ABSTRACT

Girls’ football is the fastest-growing sport in the world. In the Netherlands, street football is especially popular among girls with migrant and Muslim backgrounds, who increasingly occupy Dutch public sport spaces through this embodied cultural practice. At the same time, the presence of Muslim bodies in Dutch public (sport) spaces is highly problematised and debated. Muslim citizens are often seen as not yet embodying the supposedly Dutch cultural norms of women’s emancipation and sexual freedom. In this chapter, I focus on how these debates on Islam, gender, sexuality and bodies play out in the domain of girls’ street football by taking citizenship and embodiment as conceptual lenses. The embodied practice of sport is strongly organised along gendered and (hetero)sexualised lines; Dutch citizenship is constructed through gendered, sexualised and secular notions of the body, thereby excluding Islamic bodies. Based on ten months of ethnographic fieldwork, I show how the embodiment of gender and sexuality in sport intersects with the embodiment of religion and citizenship in the football practices of Moroccan–Dutch Muslim girls in an urban Dutch neighbourhood.

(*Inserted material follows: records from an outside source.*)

/-- Nothing of a unit's own record bears on whether an order for it is accepted. -/
theorem test_witness_pump_orders (r : Pump) : (pump r).Accepts .b (.pump 0) 0 ∧ (lockedPump r).Accepts .c (.pump 0) 0 ∧ ((pump r).ordersOf .b).queue = [] ∧
    ((lockedPump r).ordersOf .c).queue = [] ∧ (pump r).pumps[0] = r ∧ (lockedPump r).pumps[0] = r ∧ (pump r).powered = true ∧ (0 : Byte).toNat ≤ 1 ∧
      (1 : Byte).toNat ≤ 1 :=
  ⟨⟨bench_accepts.1.1.1, bench_accepts.1.1.2⟩, ⟨bench_accepts.2.1.1, bench_accepts.2.1.2⟩, rfl, rfl, rfl, rfl, rfl, by decide, by decide⟩
/-- The locked flags are the lockout set where the record has the flag of its lock. -/
theorem test_witness_locks_agree : (pump { state := .running }).LocksAgree ∧ (lockedPump { state := .locked, locked := true }).LocksAgree ∧
    (barrier { state := .openEnd }).LocksAgree ∧ (lockedBarrier { state := .locked, locked := true }).LocksAgree := by
  unfold State.LocksAgree; decide +kernel
theorem test_witness_barrier_orders (r : Barrier) : (barrier r).Accepts .b (.barrier 0) 0 ∧ (lockedBarrier r).Accepts .c (.barrier 0) 0 ∧
    ((barrier r).ordersOf .b).queue = [] ∧ ((lockedBarrier r).ordersOf .c).queue = [] ∧ (barrier r).barriers[0] = r ∧ (lockedBarrier r).barriers[0] = r ∧
    (barrier r).powered = true :=
  ⟨⟨bench_accepts.1.2.1.1, bench_accepts.1.2.1.2⟩, ⟨bench_accepts.2.2.1, bench_accepts.2.2.2⟩, rfl, rfl, rfl, rfl, rfl⟩
theorem test_witness_feed_orders (v : Feed) : (feed v).Accepts .b (.feed 0) 0 ∧ (feed v).Accepts .a (.feed 0) 0 ∧ ((feed v).ordersOf .a).queue = [] ∧
    ((feed v).ordersOf .b).queue = [] ∧ (feed v).feeds[0] = v ∧ (feed v).powered = true ∧ (feed v).CoilRight :=
  ⟨⟨bench_accepts.1.2.2.1.1, bench_accepts.1.2.2.1.2⟩, ⟨bench_accepts.1.2.2.2.1, bench_accepts.1.2.2.2.2⟩, rfl, rfl, rfl, rfl,
    coil_right_empty rfl rfl rfl⟩
/-- The release conditions hold one mm below the band and one s beyond the warning, and fail at their edges. -/
theorem test_witness_release :
    let at_ := fun (level time : Nat) => (({ feed { state := .shed } with sumps := bench.sumps.set 0 { picture := { level := some level, arrivals := [⟨.feed 0, 1500, time⟩] } } } : State)).releaseHolds 0
    at_ 1299 1501 = true ∧ at_ 1300 1501 = false ∧ at_ 1299 1500 = false := by decide +kernel
/-- A feed whose release conditions hold, and one that may be deferred, on whatever the record holds. -/
def releasing (v : Feed) : State := { feed v with sumps := bench.sumps.set 0 { picture := { level := some 1299, arrivals := [⟨.feed 0, 1500, 1501⟩] } } }
def deferrable (v : Feed) : State :=
  { feed v with cfg := { benchCfg with feeds := benchCfg.feeds.set 0 { enable := true, rank := 0, deferrable := true, maxDeferral := 600 } } }
theorem deferrable_accepts : (deferrable {}).Accepts .a (.feed 0) 0 := accepts_of (by decide +kernel) (by decide +kernel)
theorem test_witness_released (v : Feed) : (releasing v).Accepts .a (.feed 0) 0 ∧ ((releasing v).ordersOf .a).queue = [] ∧ (releasing v).feeds[0] = v ∧
    (releasing v).CoilRight ∧ (releasing v).CoilHeld ∧ (feed v).CoilHeld ∧ ({ b := true } : ShedSet) ≠ {} :=
  ⟨⟨bench_accepts.1.2.2.2.1, bench_accepts.1.2.2.2.2⟩, rfl, rfl, coil_right_empty rfl rfl rfl,
    .inr rfl, .inr rfl, by decide⟩
theorem test_witness_deferrable (v : Feed) : (deferrable v).Accepts .a (.feed 0) 0 ∧ ((deferrable v).ordersOf .a).queue = [] ∧ (deferrable v).feeds[0] = v ∧
    (deferrable v).CoilRight ∧ (deferrable v).CoilHeld ∧ (deferrable v).cfg.feeds[0].deferrable = true ∧ (deferrable v).cfg.feeds[0].maxDeferral = 600 ∧
    (deferrable v).powered = true :=
  ⟨⟨deferrable_accepts.1, deferrable_accepts.2⟩, rfl, rfl, coil_right_empty rfl rfl rfl, .inr rfl, rfl, rfl, rfl⟩
/-- A WARNED feed is deferred for at most its maximum, and one in SHED_WAIT that a port sheds too waits on with the deferral. -/
theorem test_defer : (after (.feedDefer .a 1 4 0 1 900 []) (deferrable { state := .warned })).feeds[0].deferral = some 600 ∧
    (after (.feedDefer .a 1 4 0 1 60 []) (deferrable { state := .shedWait, demand := { predict := true, b := true } })).feeds[0].state = .shedWait ∧
    (after (.feedDefer .a 1 4 0 1 60 []) (deferrable { state := .live })).feeds[0].preArm = some 60 := by decide +kernel
theorem test_witness_settle : bench.FreeSlot .b 0 ∧ (bench.ordersOf .b).queue = [] ∧ (bench.setOrders .b { queue := [order] }).FreeSlot .b 1 ∧
    ((bench.setOrders .b { queue := [order] }).ordersOf .b).queue ≠ [] ∧
    ∀ e ∈ ((bench.setOrders .b { queue := [order] }).ordersOf .b).queue, e.kind = .settle → e.settle ≠ [] := by unfold State.FreeSlot; decide +kernel
/-- An order, one that waits, and a SETTLE behind both, as they were accepted. -/
def settlers (e w : Entry) : List Entry :=
  [{ e with seq := 7, settle := [] }, { w with slot := 1, seq := 8, active := false, settle := [] },
    { order with slot := 2, seq := 9, kind := .settle, target := .port, settle := [7, 8] }]
def settling (s : State) (p : Port) (e w : Entry) : State := s.setOrders p { queue := settlers e w }
theorem test_witness_settling (s : State) (p : Port) (e w : Entry) (he : e.kind ≠ .settle) (hw : w.kind ≠ .settle) :
    ((settling s p e w).ordersOf p).QueueRight ∧ ((settling s p e w).ordersOf p).queue.length ≤ 8 ∧
    (e.active = true → (((settling s p e w).ordersOf p).queue.find? fun x => x.active && x.target == e.target) = some { e with seq := 7, settle := [] }) ∧
    (((settling s p e w).ordersOf p).queue.find? fun x => x.target == e.target) = some { e with seq := 7, settle := [] } := by
  have h : (settling s p e w).ordersOf p = { queue := settlers e w } := State.ordersOf_setOrders_self ..
  rw [h]
  refine ⟨⟨show [7, 8, 9].Nodup by decide, by simp [settlers, he, hw], ?_, ?_⟩, show 3 ≤ 8 by decide, fun h => by simp [settlers, h], by simp [settlers]⟩
  · intro l x r h
    match l, h with
    | [], h => cases h; simp [he]
    | [_], h => cases h; simp [hw]
    | [_, _], h => cases h; rfl
    | [_, _, _], h => cases h
    | _ :: _ :: _ :: _ :: _, h => cases h
  · simp [settlers, he, hw]
theorem test_witness_settles : (settling busy .b order order).SettlesRight := by
  have empty : PortOrders.SettlesRight {} := by
    refine ⟨fun l x r h => ?_, fun x h => nomatch h⟩
    cases l <;> cases h
  intro p
  cases p
  · exact empty
  · exact (test_witness_settling _ _ _ _ (by decide) (by decide)).1.2.2
  · exact empty
/-- The order stands ACTIVE with another behind it on its target, or alone there; or it waits with none ACTIVE before it; no other port has one. -/
theorem test_witness_settling_orders :
    let q := fun (e w : Entry) => ((settling bench .b e w).ordersOf .b).queue
    ((q order order).find? fun x => x.active && x.target == .pump 0) = some order ∧ (∀ x ∈ (q order order).head?, x.active = true ∧ x.kind ≠ .settle) ∧
    (∀ x ∈ q order { order with target := .pump 1 }, x.target = .pump 0 → x = order) ∧
    (∀ g, g ≠ .b → ∀ x ∈ ((settling bench .b order order).ordersOf g).queue, x.target ≠ .pump 0) ∧
    (let w := { order with active := false }
     ((q w w).find? fun x => x.target == .pump 0) = some w ∧ ∀ x ∈ q w w, x.target = .pump 0 → x.active = false) ∧
    OrderKind.pumpStart ≠ .settle ∧ (Target.pump 0) ≠ .port := by
  refine ⟨by decide +kernel, by decide +kernel, by decide +kernel, fun g h => ?_, by decide +kernel, by decide⟩
  cases g <;> first | exact absurd rfl h | (intro x hx; cases hx)
/-- What has ended in Port B's list, and what stands in its queue. -/
def leaves (t : State) (ended : List (Nat × Ending)) (left : List (Nat × Bool × List Nat)) : Bool :=
  ((t.ordersOf .b).done.map fun c => (c.seq, c.ending)) == ended && ((t.ordersOf .b).queue.map fun e => (e.seq, e.active, e.settle)) == left
/-- What ends leaves the settle set, and the SETTLE completes when the set is empty. -/
theorem test_settling :
    leaves (after (.withdraw .b 1 2 0) (settling bench .b order order)) [(8, .withdrawn)] [(7, true, []), (9, true, [7])] ∧
    leaves (after (.abort .b 1 2 0 []) (settling bench .b order order)) [(7, .aborted)] [(8, true, []), (9, true, [8])] ∧
    leaves (after (.abort .b 1 6 0 []) (settling bench .b order order)) [(9, .aborted)] [(7, true, []), (8, false, [])] := by decide +kernel
/-- So with the notices that end an order, and those that end all. -/
theorem test_settling_notices :
    let on := fun (n : PumpNews) => (settling (lockedPump { state := .locked, locked := true }) .b order order).handle (.pumpNews 0 n)
    leaves ((settling bench .b order order).handle (.pumpNews 0 .running)) [(7, .done)] [(8, true, []), (9, true, [8])] ∧
    leaves (on .locked) [(7, .disturbed), (8, .disturbed), (9, .done)] [] ∧ leaves (on .disabled) [(7, .disturbed), (8, .disturbed), (9, .done)] [] ∧
    leaves (on .unlocked) [] [(7, true, []), (8, false, []), (9, true, [7, 8])] := by decide +kernel
theorem test_settling_unlocked :
    (((settling bench .c order order).handle (.pumpNews 0 .unlocked)).ordersOf .c).done.map (fun c => (c.seq, c.slot, c.ending)) =
      [(7, 0, .disturbed), (8, 1, .disturbed), (9, 2, .done)] ∧
    ((settling bench .c order order).handle (.pumpNews 0 .unlocked)).latched .c .orderDone 2 = true := by decide +kernel
theorem test_witness_age (e : Entry) : ((bench.setOrders .b { queue := [e] }).ordersOf .b).queue = [e] ∧
    (∀ q, q ≠ .b → ((bench.setOrders .b { queue := [e] }).ordersOf q).queue = []) ∧ order.active = true ∧ order.granted = false ∧ order.mark = false ∧
    order.kind = .pumpStart := by
  refine ⟨rfl, fun q h => ?_, by decide⟩
  cases q <;> first | exact absurd rfl h | rfl
/-- Two ports' starts of one pump go STALE, and a WAITING order behind a granted one. -/
def aged : State :=
  ((pump { demand := { a := true, b := true } }).setOrders .a { queue := [{ order with mark := true }] }).setOrders .b
    { queue := [{ order with mark := true }, { order with seq := 8, slot := 1, kind := .pumpStart, target := .pump 1, granted := true },
      { order with seq := 9, slot := 2, active := false, target := .pump 1, mark := true }] }
theorem test_witness_aged : ∀ p, ((aged.ordersOf p).queue.map (·.seq)).Nodup ∧ ∀ e ∈ (aged.ordersOf p).queue, e.kind ≠ .settle ∧ e.settle = [] ∧
    (∃ x ∈ (aged.ordersOf p).queue, x.active = true ∧ x.target = e.target) ∧
    (e.active = true → ∀ x ∈ (aged.ordersOf p).queue,
      x.active = true ∨ (e.mark && (!e.active || (e.kind == .pumpStart && !e.granted))) = true → x.target = e.target → x = e) := by
  intro p; cases p <;> decide +kernel
theorem test_aged : ((after (.ageTimerExpiry []) aged).pumps[0].demand = {}) ∧ ((after (.ageTimerExpiry []) aged).ordersOf .a).queue = [] ∧
    ((after (.ageTimerExpiry []) aged).ordersOf .b).queue.map (·.seq) = [8] := by decide +kernel
/-- The order, and one that waits behind it on its target. -/
def pairOf (e w : Entry) : State := bench.setOrders .b { queue := [e, { w with slot := 1, seq := 8, active := false }] }
theorem test_witness_pair (e w : Entry) : ((pairOf e w).ordersOf .b).queue = [e, { w with slot := 1, seq := 8, active := false }] ∧
    ∀ q, q ≠ .b → ((pairOf e w).ordersOf q).queue = [] := by
  refine ⟨rfl, fun q h => ?_⟩
  cases q <;> first | exact absurd rfl h | rfl
theorem test_witness_pair_orders : order.active = true ∧ order.settle = [] ∧ order.seq ≠ 8 ∧ order.target = .pump 0 ∧ [7, 8].Nodup ∧
    (OrderKind.barrierClose).onBarrier = true ∧ (lockedPump { state := .locked, locked := true }).pumps[0].locked = true ∧
    (lockedBarrier { state := .locked, locked := true }).barriers[0].locked = true ∧ (feed { state := .shed }).feeds[0].state = .shed ∧
    (({ bench with cfg := Cfg.factory }).setOrders .b { queue := [{ order with kind := .pumpStop, fixedDone := true }] }).cfg.pumps[0].enable = false ∧
    bench.cfg.pumps[0].enable = true := by decide +kernel
/-- A marked order that waits goes STALE; one behind an order that RUNNING ends is activated, and so is the only one after an ABORT. -/
theorem test_order_behind :
    ((after (.ageTimerExpiry []) (pairOf { order with granted := true } { order with mark := true })).ordersOf .b).done.map (·.ending) = [.stale] ∧
    (((pairOf order { order with kind := .pumpStop }).handle (.pumpNews 0 .running)).ordersOf .b).done.map (·.ending) = [.done, .done] ∧
    ((after (.ageTimerExpiry []) (pairOf { order with mark := true } { order with mark := true })).ordersOf .b).queue.map (fun e => (e.seq, e.mark)) = [(8, false)] ∧
    ((((bench.setOrders .b { queue := [{ order with active := false }] }).handle (.activate .b (.pump 0))).ordersOf .b).queue.map (·.active)) = [true] := by
  decide +kernel
/-- A queue without SETTLEs is right too; a feed's ABORT finds it in any state, with its chain tested while the coil is held. -/
theorem test_witness_withdraw : classOf 2 = some .pump ∧ orderTarget .pump 0 = some (.pump 0) ∧ classOf 4 = some .feed ∧
    orderTarget .feed 0 = some (.feed 0) ∧ ((bench.ordersOf .b).queue.find? fun e => e.active && e.target == .pump 0) = none ∧
    (∀ e ∈ ((settling bench .b order order).ordersOf .b).queue.filter fun e => !e.active && e.target == .pump 0, e.kind ≠ .settle) := by decide +kernel
theorem test_witness_abort_feed (v : Feed) (k : OrderKind) (h : k ≠ .settle) :
    let e := { order with kind := k, target := .feed 0 }
    let s := settling (feed v) .b e e
    s.feeds[0] = v ∧ s.CoilRight ∧ s.CoilHeld ∧ (s.ordersOf .b).QueueRight ∧
      ((s.ordersOf .b).queue.find? fun x => x.active && x.target == .feed 0) = some e :=
  ⟨rfl, coil_right_empty rfl rfl rfl, .inr rfl, (test_witness_settling _ _ _ _ h h).1, rfl⟩
/-- The ABORT of a FEED_SHED that empties the set of a feed in SHED_WAIT, and one that leaves a demand in it. -/
theorem test_abort_feed_shed :
    let s := fun (d : ShedSet) => settling (feed { state := .shedWait, demand := d }) .b { order with kind := .feedShed, target := .feed 0 } order
    (after (.abort .b 1 4 0 []) (s { b := true })).feeds[0].state = .live ∧
    (after (.abort .b 1 4 0 []) (s { a := true, b := true })).feeds[0].state = .shedWait ∧
    ((after (.abort .b 1 4 0 []) (s { a := true, b := true })).coil.queue.map fun e => (e.feed, e.op)) = [(0, .shed)] := by decide +kernel
theorem test_witness_withdraw_refused : classOf 0 = some .sump ∧ classOf 1 = some .probe ∧ classOf 5 = some .rule ∧ 6 < (7 : Byte).toNat ∧
    orderTarget .pump 8 = none ∧ classOf 6 = some .port ∧ orderTarget .port 0 = some .port ∧
    (let q := ((settling bench .b order order).ordersOf .b).queue
     (∀ e ∈ q, (e.kind = .settle ↔ e.target = .port) ∧ (e.kind = .settle → e.active = true)) ∧ ∃ e ∈ q, e.kind = .settle) := by decide +kernel
theorem test_witness_collect : (bench.ordersOf .b).done = [] ∧
  ∃ c rest, ((bench.setOrders .b { done := [bench.recordOf order .done {}] }).ordersOf .b).done = c :: rest :=
  ⟨by decide +kernel, _, _, rfl⟩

Firstly, I discuss white Dutch sport and youth professionals’ perspectives on Muslim girls and sport, in which they reinforce dominant and binary ideas on both religion and gender. Secondly, I show how young Muslim footballers themselves embody gender, religion and citizenship in their sport activities. I argue that by playing football, Muslim girls exceed gendered and religious embodiments of citizenship and reconstitute citizenship through embodiments of winning and football.